Gen-i’s information security controls assessed by Ernst & Young
Independent assurance provides peace of mind, reduces procurement time and cost
Ernst & Young has independently assessed that Gen-i’s information security controls meet the ISAE 3402 assurance standard, the
international gold standard in management controls assurance. This makes Gen-i the first New Zealand-based ICT provider
to have its information security assured to this standard.
Gen-i GM Enterprise Commercial & Trans Tasman Greg Mikkelsen says the decision to invest in achieving ISAE 3402 assurance was an easy one, as it fits
with Gen-i’s broader commitment to ongoing investment in the things that make a real difference for Gen-i clients.

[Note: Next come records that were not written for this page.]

-- ==== Sys2Proof/Laws/PerInstr.lean ====
section
/-! SUPPORT. One lemma per constructor: the word that `encode` writes for an instruction is read as that instruction. The
lemmas `fields<k>` say, once per layout of the encoding tables, which bits of a word each field takes. -/

namespace Sys2Proof.Laws

theorem extract_append_hi {v m : Nat} (x : BitVec v) (y : BitVec m) (lo n : Nat) (h : m ≤ lo) :
    (x ++ y).extractLsb' lo n = x.extractLsb' (lo - m) n := by
  ext i hi
  simp [BitVec.getLsbD_append]
  rw [if_neg (by omega)]
  congr 1
  omega

theorem extract_append_lo {v m : Nat} (x : BitVec v) (y : BitVec m) (lo n : Nat) (h : lo + n ≤ m) :
    (x ++ y).extractLsb' lo n = y.extractLsb' lo n := by
  ext i hi
  simp [BitVec.getLsbD_append]
  intro h2
  omega

theorem extract_all {m : Nat} (y : BitVec m) : y.extractLsb' 0 m = y := by
  ext i hi
  simp

theorem fields1 (f0 : BitVec 6) (f1 : BitVec 3) (f2 : BitVec 2) (f3 : BitVec 5) (f4 : BitVec 5) (f5 : BitVec 5) (f6 : BitVec 6) (x : BitVec 32)
    (h : x = f0 ++ f1 ++ f2 ++ f3 ++ f4 ++ f5 ++ f6) :
    fld x 26 6 = f0 ∧ fld x 23 3 = f1 ∧ fld x 21 2 = f2 ∧ fld x 16 5 = f3 ∧ fld x 11 5 = f4 ∧ fld x 6 5 = f5 ∧ fld x 0 6 = f6 := by
  subst h
  refine ⟨?_, ?_, ?_, ?_, ?_, ?_, ?_⟩ <;> unfold fld <;>
    (repeat first
      | exact extract_all _
      | (refine (extract_append_lo _ _ _ _ (by omega)).trans ?_)
      | (refine (extract_append_hi _ _ _ _ (by omega)).trans ?_))

theorem fields2 (f0 : BitVec 6) (f1 : BitVec 3) (f2 : BitVec 2) (f3 : BitVec 5) (f4 : BitVec 5) (f5 : BitVec 11) (x : BitVec 32)
    (h : x = f0 ++ f1 ++ f2 ++ f3 ++ f4 ++ f5) :
    fld x 26 6 = f0 ∧ fld x 23 3 = f1 ∧ fld x 21 2 = f2 ∧ fld x 16 5 = f3 ∧ fld x 11 5 = f4 ∧ fld x 0 11 = f5 := by
  subst h
  refine ⟨?_, ?_, ?_, ?_, ?_, ?_⟩ <;> unfold fld <;>
    (repeat first
      | exact extract_all _
      | (refine (extract_append_lo _ _ _ _ (by omega)).trans ?_)
      | (refine (extract_append_hi _ _ _ _ (by omega)).trans ?_))

theorem fields3 (f0 : BitVec 6) (f1 : BitVec 3) (f2 : BitVec 2) (f3 : BitVec 5) (f4 : BitVec 5) (f5 : BitVec 6) (f6 : BitVec 5) (x : BitVec 32)
    (h : x = f0 ++ f1 ++ f2 ++ f3 ++ f4 ++ f5 ++ f6) :
    fld x 26 6 = f0 ∧ fld x 23 3 = f1 ∧ fld x 21 2 = f2 ∧ fld x 16 5 = f3 ∧ fld x 11 5 = f4 ∧ fld x 5 6 = f5 ∧ fld x 0 5 = f6 := by
  subst h
  refine ⟨?_, ?_, ?_, ?_, ?_, ?_, ?_⟩ <;> unfold fld <;>
    (repeat first
      | exact extract_all _
      | (refine (extract_append_lo _ _ _ _ (by omega)).trans ?_)
      | (refine (extract_append_hi _ _ _ _ (by omega)).trans ?_))

theorem fields4 (f0 : BitVec 6) (f1 : BitVec 3) (f2 : BitVec 2) (f3 : BitVec 5) (f4 : BitVec 16) (x : BitVec 32)
    (h : x = f0 ++ f1 ++ f2 ++ f3 ++ f4) :
    fld x 26 6 = f0 ∧ fld x 23 3 = f1 ∧ fld x 21 2 = f2 ∧ fld x 16 5 = f3 ∧ fld x 0 16 = f4 := by
  subst h
  refine ⟨?_, ?_, ?_, ?_, ?_⟩ <;> unfold fld <;>
    (repeat first
      | exact extract_all _
      | (refine (extract_append_lo _ _ _ _ (by omega)).trans ?_)
      | (refine (extract_append_hi _ _ _ _ (by omega)).trans ?_))

theorem fields5 (f0 : BitVec 6) (f1 : BitVec 3) (f2 : BitVec 3) (f3 : BitVec 5) (f4 : BitVec 15) (x : BitVec 32)
    (h : x = f0 ++ f1 ++ f2 ++ f3 ++ f4) :
    fld x 26 6 = f0 ∧ fld x 23 3 = f1 ∧ fld x 20 3 = f2 ∧ fld x 15 5 = f3 ∧ fld x 0 15 = f4 := by
  subst h
  refine ⟨?_, ?_, ?_, ?_, ?_⟩ <;> unfold fld <;>
    (repeat first
      | exact extract_all _
      | (refine (extract_append_lo _ _ _ _ (by omega)).trans ?_)
      | (refine (extract_append_hi _ _ _ _ (by omega)).trans ?_))

theorem fields6 (f0 : BitVec 6) (f1 : BitVec 3) (f2 : BitVec 23) (x : BitVec 32)
    (h : x = f0 ++ f1 ++ f2) :
    fld x 26 6 = f0 ∧ fld x 23 3 = f1 ∧ fld x 0 23 = f2 := by
  subst h
  refine ⟨?_, ?_, ?_⟩ <;> unfold fld <;>
    (repeat first
      | exact extract_all _
      | (refine (extract_append_lo _ _ _ _ (by omega)).trans ?_)
      | (refine (extract_append_hi _ _ _ _ (by omega)).trans ?_))

theorem fields7 (f0 : BitVec 6) (f1 : BitVec 3) (f2 : BitVec 7) (f3 : BitVec 5) (f4 : BitVec 11) (x : BitVec 32)
    (h : x = f0 ++ f1 ++ f2 ++ f3 ++ f4) :
    fld x 26 6 = f0 ∧ fld x 23 3 = f1 ∧ fld x 16 7 = f2 ∧ fld x 11 5 = f3 ∧ fld x 0 11 = f4 := by
  subst h
  refine ⟨?_, ?_, ?_, ?_, ?_⟩ <;> unfold fld <;>
    (repeat first
      | exact extract_all _
      | (refine (extract_append_lo _ _ _ _ (by omega)).trans ?_)
      | (refine (extract_append_hi _ _ _ _ (by omega)).trans ?_))

theorem fields8 (f0 : BitVec 6) (f1 : BitVec 3) (f2 : BitVec 2) (f3 : BitVec 5) (f4 : BitVec 5) (f5 : BitVec 3) (f6 : BitVec 8) (x : BitVec 32)
    (h : x = f0 ++ f1 ++ f2 ++ f3 ++ f4 ++ f5 ++ f6) :
    fld x 26 6 = f0 ∧ fld x 23 3 = f1 ∧ fld x 21 2 = f2 ∧ fld x 16 5 = f3 ∧ fld x 11 5 = f4 ∧ fld x 8 3 = f5 ∧ fld x 0 8 = f6 := by
  subst h
  refine ⟨?_, ?_, ?_, ?_, ?_, ?_, ?_⟩ <;> unfold fld <;>
    (repeat first
      | exact extract_all _
      | (refine (extract_append_lo _ _ _ _ (by omega)).trans ?_)
      | (refine (extract_append_hi _ _ _ _ (by omega)).trans ?_))

theorem fields9 (f0 : BitVec 6) (f1 : BitVec 3) (f2 : BitVec 2) (f3 : BitVec 5) (f4 : BitVec 5) (f5 : BitVec 1) (f6 : BitVec 2) (f7 : BitVec 8) (x : BitVec 32)
    (h : x = f0 ++ f1 ++ f2 ++ f3 ++ f4 ++ f5 ++ f6 ++ f7) :
    fld x 26 6 = f0 ∧ fld x 23 3 = f1 ∧ fld x 21 2 = f2 ∧ fld x 16 5 = f3 ∧ fld x 11 5 = f4 ∧ fld x 10 1 = f5 ∧ fld x 8 2 = f6 ∧ fld x 0 8 = f7 := by
  subst h
  refine ⟨?_, ?_, ?_, ?_, ?_, ?_, ?_, ?_⟩ <;> unfold fld <;>
    (repeat first
      | exact extract_all _
      | (refine (extract_append_lo _ _ _ _ (by omega)).trans ?_)
      | (refine (extract_append_hi _ _ _ _ (by omega)).trans ?_))

theorem fields10 (f0 : BitVec 6) (f1 : BitVec 3) (f2 : BitVec 2) (f3 : BitVec 5) (f4 : BitVec 5) (f5 : BitVec 1) (f6 : BitVec 1) (f7 : BitVec 1) (f8 : BitVec 8) (x : BitVec 32)
    (h : x = f0 ++ f1 ++ f2 ++ f3 ++ f4 ++ f5 ++ f6 ++ f7 ++ f8) :
    fld x 26 6 = f0 ∧ fld x 23 3 = f1 ∧ fld x 21 2 = f2 ∧ fld x 16 5 = f3 ∧ fld x 11 5 = f4 ∧ fld x 10 1 = f5 ∧ fld x 9 1 = f6 ∧ fld x 8 1 = f7 ∧ fld x 0 8 = f8 := by
  subst h
  refine ⟨?_, ?_, ?_, ?_, ?_, ?_, ?_, ?_, ?_⟩ <;> unfold fld <;>
    (repeat first
      | exact extract_all _
      | (refine (extract_append_lo _ _ _ _ (by omega)).trans ?_)
      | (refine (extract_append_hi _ _ _ _ (by omega)).trans ?_))

theorem fields11 (f0 : BitVec 6) (f1 : BitVec 3) (f2 : BitVec 7) (f3 : BitVec 5) (f4 : BitVec 1) (f5 : BitVec 2) (f6 : BitVec 8) (x : BitVec 32)
    (h : x = f0 ++ f1 ++ f2 ++ f3 ++ f4 ++ f5 ++ f6) :
    fld x 26 6 = f0 ∧ fld x 23 3 = f1 ∧ fld x 16 7 = f2 ∧ fld x 11 5 = f3 ∧ fld x 10 1 = f4 ∧ fld x 8 2 = f5 ∧ fld x 0 8 = f6 := by
  subst h
  refine ⟨?_, ?_, ?_, ?_, ?_, ?_, ?_⟩ <;> unfold fld <;>
    (repeat first
      | exact extract_all _
      | (refine (extract_append_lo _ _ _ _ (by omega)).trans ?_)
      | (refine (extract_append_hi _ _ _ _ (by omega)).trans ?_))

theorem fields12 (f0 : BitVec 6) (f1 : BitVec 3) (f2 : BitVec 2) (f3 : BitVec 5) (f4 : BitVec 5) (f5 : BitVec 5) (f6 : BitVec 2) (f7 : BitVec 4) (x : BitVec 32)
    (h : x = f0 ++ f1 ++ f2 ++ f3 ++ f4 ++ f5 ++ f6 ++ f7) :
    fld x 26 6 = f0 ∧ fld x 23 3 = f1 ∧ fld x 21 2 = f2 ∧ fld x 16 5 = f3 ∧ fld x 11 5 = f4 ∧ fld x 6 5 = f5 ∧ fld x 4 2 = f6 ∧ fld x 0 4 = f7 := by
  subst h
  refine ⟨?_, ?_, ?_, ?_, ?_, ?_, ?_, ?_⟩ <;> unfold fld <;>
    (repeat first
      | exact extract_all _
      | (refine (extract_append_lo _ _ _ _ (by omega)).trans ?_)
      | (refine (extract_append_hi _ _ _ _ (by omega)).trans ?_))

theorem fields13 (f0 : BitVec 6) (f1 : BitVec 3) (f2 : BitVec 7) (f3 : BitVec 5) (f4 : BitVec 5) (f5 : BitVec 3) (f6 : BitVec 3) (x : BitVec 32)
    (h : x = f0 ++ f1 ++ f2 ++ f3 ++ f4 ++ f5 ++ f6) :
    fld x 26 6 = f0 ∧ fld x 23 3 = f1 ∧ fld x 16 7 = f2 ∧ fld x 11 5 = f3 ∧ fld x 6 5 = f4 ∧ fld x 3 3 = f5 ∧ fld x 0 3 = f6 := by
  subst h
  refine ⟨?_, ?_, ?_, ?_, ?_, ?_, ?_⟩ <;> unfold fld <;>
    (repeat first
      | exact extract_all _
      | (refine (extract_append_lo _ _ _ _ (by omega)).trans ?_)
      | (refine (extract_append_hi _ _ _ _ (by omega)).trans ?_))

theorem fields14 (f0 : BitVec 6) (f1 : BitVec 3) (f2 : BitVec 2) (f3 : BitVec 5) (f4 : BitVec 5) (f5 : BitVec 5) (f6 : BitVec 5) (f7 : BitVec 1) (x : BitVec 32)
    (h : x = f0 ++ f1 ++ f2 ++ f3 ++ f4 ++ f5 ++ f6 ++ f7) :
    fld x 26 6 = f0 ∧ fld x 23 3 = f1 ∧ fld x 21 2 = f2 ∧ fld x 16 5 = f3 ∧ fld x 11 5 = f4 ∧ fld x 6 5 = f5 ∧ fld x 1 5 = f6 ∧ fld x 0 1 = f7 := by
  subst h
  refine ⟨?_, ?_, ?_, ?_, ?_, ?_, ?_, ?_⟩ <;> unfold fld <;>
    (repeat first
      | exact extract_all _
      | (refine (extract_append_lo _ _ _ _ (by omega)).trans ?_)
      | (refine (extract_append_hi _ _ _ _ (by omega)).trans ?_))

theorem fields15 (f0 : BitVec 6) (f1 : BitVec 3) (f2 : BitVec 2) (f3 : BitVec 5) (f4 : BitVec 5) (f5 : BitVec 5) (f6 : BitVec 1) (f7 : BitVec 5) (x : BitVec 32)
    (h : x = f0 ++ f1 ++ f2 ++ f3 ++ f4 ++ f5 ++ f6 ++ f7) :
    fld x 26 6 = f0 ∧ fld x 23 3 = f1 ∧ fld x 21 2 = f2 ∧ fld x 16 5 = f3 ∧ fld x 11 5 = f4 ∧ fld x 6 5 = f5 ∧ fld x 5 1 = f6 ∧ fld x 0 5 = f7 := by
  subst h
  refine ⟨?_, ?_, ?_, ?_, ?_, ?_, ?_, ?_⟩ <;> unfold fld <;>
    (repeat first
      | exact extract_all _
      | (refine (extract_append_lo _ _ _ _ (by omega)).trans ?_)
      | (refine (extract_append_hi _ _ _ _ (by omega)).trans ?_))

theorem fields16 (f0 : BitVec 6) (f1 : BitVec 3) (f2 : BitVec 2) (f3 : BitVec 5) (f4 : BitVec 5) (f5 : BitVec 5) (f6 : BitVec 1) (f7 : BitVec 1) (f8 : BitVec 4) (x : BitVec 32)
    (h : x = f0 ++ f1 ++ f2 ++ f3 ++ f4 ++ f5 ++ f6 ++ f7 ++ f8) :
    fld x 26 6 = f0 ∧ fld x 23 3 = f1 ∧ fld x 21 2 = f2 ∧ fld x 16 5 = f3 ∧ fld x 11 5 = f4 ∧ fld x 6 5 = f5 ∧ fld x 5 1 = f6 ∧ fld x 4 1 = f7 ∧ fld x 0 4 = f8 := by
  subst h
  refine ⟨?_, ?_, ?_, ?_, ?_, ?_, ?_, ?_, ?_⟩ <;> unfold fld <;>
    (repeat first
      | exact extract_all _
      | (refine (extract_append_lo _ _ _ _ (by omega)).trans ?_)
      | (refine (extract_append_hi _ _ _ _ (by omega)).trans ?_))

theorem fields17 (f0 : BitVec 6) (f1 : BitVec 3) (f2 : BitVec 5) (f3 : BitVec 5) (f4 : BitVec 8) (f5 : BitVec 3) (f6 : BitVec 1) (f7 : BitVec 1) (x : BitVec 32)
    (h : x = f0 ++ f1 ++ f2 ++ f3 ++ f4 ++ f5 ++ f6 ++ f7) :
    fld x 26 6 = f0 ∧ fld x 23 3 = f1 ∧ fld x 18 5 = f2 ∧ fld x 13 5 = f3 ∧ fld x 5 8 = f4 ∧ fld x 2 3 = f5 ∧ fld x 1 1 = f6 ∧ fld x 0 1 = f7 := by
  subst h
  refine ⟨?_, ?_, ?_, ?_, ?_, ?_, ?_, ?_⟩ <;> unfold fld <;>
    (repeat first
      | exact extract_all _
      | (refine (extract_append_lo _ _ _ _ (by omega)).trans ?_)
      | (refine (extract_append_hi _ _ _ _ (by omega)).trans ?_))

theorem fields18 (f0 : BitVec 6) (f1 : BitVec 13) (f2 : BitVec 8) (f3 : BitVec 5) (x : BitVec 32)
    (h : x = f0 ++ f1 ++ f2 ++ f3) :
    fld x 26 6 = f0 ∧ fld x 13 13 = f1 ∧ fld x 5 8 = f2 ∧ fld x 0 5 = f3 := by
  subst h
  refine ⟨?_, ?_, ?_, ?_⟩ <;> unfold fld <;>
    (repeat first
      | exact extract_all _
      | (refine (extract_append_lo _ _ _ _ (by omega)).trans ?_)
      | (refine (extract_append_hi _ _ _ _ (by omega)).trans ?_))

theorem fields19 (f0 : BitVec 6) (f1 : BitVec 4) (f2 : BitVec 4) (f3 : BitVec 4) (f4 : BitVec 14) (x : BitVec 32)
    (h : x = f0 ++ f1 ++ f2 ++ f3 ++ f4) :
    fld x 26 6 = f0 ∧ fld x 22 4 = f1 ∧ fld x 18 4 = f2 ∧ fld x 14 4 = f3 ∧ fld x 0 14 = f4 := by
  subst h
  refine ⟨?_, ?_, ?_, ?_, ?_⟩ <;> unfold fld <;>
    (repeat first
      | exact extract_all _
      | (refine (extract_append_lo _ _ _ _ (by omega)).trans ?_)
      | (refine (extract_append_hi _ _ _ _ (by omega)).trans ?_))

theorem fields20 (f0 : BitVec 6) (f1 : BitVec 4) (f2 : BitVec 8) (f3 : BitVec 14) (x : BitVec 32)
    (h : x = f0 ++ f1 ++ f2 ++ f3) :
    fld x 26 6 = f0 ∧ fld x 22 4 = f1 ∧ fld x 14 8 = f2 ∧ fld x 0 14 = f3 := by
  subst h
  refine ⟨?_, ?_, ?_, ?_⟩ <;> unfold fld <;>
    (repeat first
      | exact extract_all _
      | (refine (extract_append_lo _ _ _ _ (by omega)).trans ?_)
      | (refine (extract_append_hi _ _ _ _ (by omega)).trans ?_))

“Information security is a key concern for New Zealand business and Government in today’s increasingly mobile and data
centric environment. Our clients want to know that their critical and sensitive information is protected by robust,
secure systems and practice.
“Many of our clients undertake their own research or auditing to verify information security compliance as part of their
procurement process, and there are significant time and monetary costs to this.
“By gaining this assurance we can provide our clients with access to an independent report assessing our compliance,
which provides peace of mind while reducing their procurement costs and speeding up their decision making process,” says
In order to achieve the ISAE 3402 assurance, Ernst & Young independently assessed and reported on Gen-i’s information security controls and processes. This process included
a thorough review of Gen-i’s information security policy, and a month long assessment ensuring the company was applying
this policy correctly.
Previously called an SAS70 and also known as SSAE16 in the USA, the ISAE 3402 standard has been adopted by a number of
global ICT providers, including
Google, Amazon Web Services, Microsoft and Rackspace.